He followed her, carefully watching how she put her feet down on the grey painted concrete floor. There was a definite limp on her right side, he decided.

“The doors have just been installed,” Pepper was saying, as he dragged his attention from her long legs back to the present. “New code, 65147, until you set it to your liking.” She tapped it in and opened the glass door. Same damned doors as before, Tony noted. The steps curved up to the right, though, which threw him a little.

Not that everything since the plane had touched down hadn’t thrown him so comprehensively off balance that he’d barely spoken two dozen words. And most of those he’d managed to offend Pepper with. She was all bright and brittle, her face hidden by that curtain of hair.

At the top of the stairs, he paused and looked around. It was similar, yet totally different to the old place. Same cream carpet, computer interface on the wall, broad expanse of glass, long sofas facing the LCD tv on the wall. But the curve was different, the ceiling a strange height, the waterfall was conspicuously absent, and the piano was on the wrong side of the stairs.

“Damn,” she paused at the foot of the stairs. “I meant to get you to park outside the front door, so I could get Eliot to bring the bags up.” She sighed.

“I’m quite capable of fetching my own bags,” Tony stopped her as she went to turn back down into the workshop.

“Really?” One blue eye regarded him in surprise, the other hidden behind the sheet of hair. “Jarvis, lights up around the house. Come this way Mr Stark.”

Now she was twisting the knife in his heart. He followed her upstairs on leaden legs, the colour bleeding from his view. The beautiful interior of this new house was now monochrome and he followed her aimlessly, nodding as she showed him the games room, gym, various suites of bedrooms and finally, to his own bedroom at the far end of the top floor, overlooking the dark expanse of ocean. The faintest hint of twilight hung over the horizon but it was no more than a smudge against the darkness.

“Dinner will be served at 8 o’clock,” Pepper informed him, moving to the door.

“Wait, Pepper.” He turned to look at her. “I… how are you?”

“I am fine, thank you.” She gave him a fake smile. “Perfectly fine.”

“Will you be joining me for dinner?”

“No.” She shook her head. “I have some work I need to finish. If that will be all?”
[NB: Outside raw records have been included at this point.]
-- ==== Sys2Proof/Syntax.lean ====
section
/-! DEFINITION. Syntax.lean: the commands of the block, one constructor per row of the table, and the operands they carry. -/

namespace Sys2Proof

/-! ### Syllables of the Rhoif-16 (07 R165, 08 R197, 09 R218 to R228) -/

/-- The four slots of a bundle, in their order (R165). -/
inductive Slot where
  | mac0 | mac1 | agu | ctl
  deriving DecidableEq, Repr

def Slot.num : Slot → Nat
  | .mac0 => 0 | .mac1 => 1 | .agu => 2 | .ctl => 3

/-- An operand of format M: a register code, or the word at pointer `ptr` (0 to 3 in its memory) with post-modification `md`
(R197, R199). -/
inductive MOp where
  | reg (code : Nat)
  | mem (ptr md : Nat)
  deriving DecidableEq, Repr

inductive MKind where
  | mpy | mac | msu | macs | msus | mpyi | maci | msui | mpyu | macu | mpysu | macsu
  deriving DecidableEq, Repr

inductive AKind where
  | aclr | amov | aadd | asub | aneg | aabs | ash | ashv | asat | ald | aldw | acmp | narr | aexp
  deriving DecidableEq, Repr

inductive RKind where
  | add | adds | adc | sub | subs | sbc | cmp | neg | abs | min | max | and | or | xor | andn | tst
  | shl | shr | asr | rol | mov | clz | cls | bxdet
  deriving DecidableEq, Repr

inductive IKind where
  | perm | shli | shri | asri | roli | asls | addi | bfx | bfi
  deriving DecidableEq, Repr

/-- What a syllable does, with its used operand fields (R198). `reserved` stands for every reserved opcode. -/
inductive Op where
  | nop
  | m (k : MKind) (acd : Nat) (a b : MOp)
  | a (k : AKind) (acd acs r : Nat) (sbx : Bool) (sh : Nat) (det : Bool)
  | r (k : RKind) (d a b : Nat) (det : Bool)
  | i (k : IKind) (d a imm : Nat)
  | movi (d : Nat) (imm : Half)
  | bxclr
  | ld (reg : Nat) (y : Bool) (ptr amod : Nat)
  | st (reg : Nat) (y : Bool) (ptr amod : Nat) (det : Bool)
  | ldxy (dx dy px mx py my : Nat)
  | pmod (y : Bool) (ptr amod : Nat)
  | paddi (pr : Nat) (simm : Half)
  | qset (q : Nat) (dir w32 : Bool) (cls sreg creg : Nat) (ext : Word)
  | qstop (q : Nat)
  | qpop (reg q : Nat) (w det : Bool)
  | qpush (reg q : Nat) (w : Bool)
  | qpopm (q : Nat) (w y : Bool) (ptr amod : Nat)
  | qpushm (q : Nat) (w y : Bool) (ptr amod : Nat)
  | qwait (q k : Nat)
  | qsync (q : Nat)
  | skf (cond q : Nat)
  | skr (rc r bit : Nat)
  | br (tgt : Nat)
  | brr (r : Nat) (h : Bool)
  | call (tgt : Nat)
  | callr (r : Nat) (h : Bool)
  | ret
  | rti
  | doLoop (rt : Bool) (creg : Option Nat) (cimm ofs : Nat)
  | lbrk (lv : Nat)
  | rep (creg : Option Nat) (cimm : Nat)
  | repi (creg : Option Nat) (cimm : Nat)
  | rrc (set : Bool) (k : Nat)
  | limx (d : Nat) (d2 : Option Nat) (ext : Word)
  | ei
  | di
  | ihold
  | waite
  | halt
  | reserved
  deriving DecidableEq, Repr

/-- A syllable: its slot and what it does. -/
structure Syl where
  slot : Slot
  op : Op
  deriving DecidableEq, Repr

/-- The 32-bit words a syllable takes, its extension counted (R166, R219). -/
def Syl.size (y : Syl) : Nat :=
  match y.op with
  | .qset .. => 2
  | .limx .. => 2
  | _ => 1


/-- Who makes a register access: the tenant its NI stamps and the NI itself (03 R82, 04 R95). -/
structure By where
  tnt : Fin 16
  ni : Fin 26
  deriving DecidableEq, Repr

/-- A CAN frame: identifier, IDE, FDF, BRS, DLC and data bytes (18 R500). -/
structure CanFrame where
  id : Nat
  ide : Bool
  fdf : Bool
  brs : Bool
  dlc : Nat
  data : List Byte
  deriving DecidableEq, Repr

/-- A start a receiver's packets make: the receiver, the packet's virtual channel, and whether it is the start of a long packet
rather than a frame or line start packet (02 R42). -/
structure CamStart where
  n : Fin 2
  vc : Fin 4
  long : Bool
  deriving DecidableEq, Repr

/-- The source of a start: a display pipe, or a receiver (02 R42). -/
inductive Raster where
  | pipe (p : Fin 2)
  | cam (c : CamStart)
  deriving DecidableEq, Repr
That’ll never be all, Tony thought, nodding slowly. He watched her walk out of the room and felt all the strength go out of his legs. The bed was right behind him and he sat heavily on it. Everything she’d done for him, since he’d gone, was phenomenal. This house, the work she’d put into it, the organisation – it was unbelievable. But she was so cold.

 

Pepper lifted the trunk lid on the Audi and looked at the three large bags. There was no way she could lift those.

“Dummy, come here,” she ordered, and the bot obliged. “Lift those bags and place them in the elevator please.”

Why she bothered to say please to a bot, she could never figure out, but she did and would continue to do so. It was just one of those things. Once all the bags were in the elevator, she locked the car, ensured the access ramp was sealed and journeyed with the bags up to the main floor.

Eliot was waiting for her, and he scooped the three big bags up as if they were no more than pillows.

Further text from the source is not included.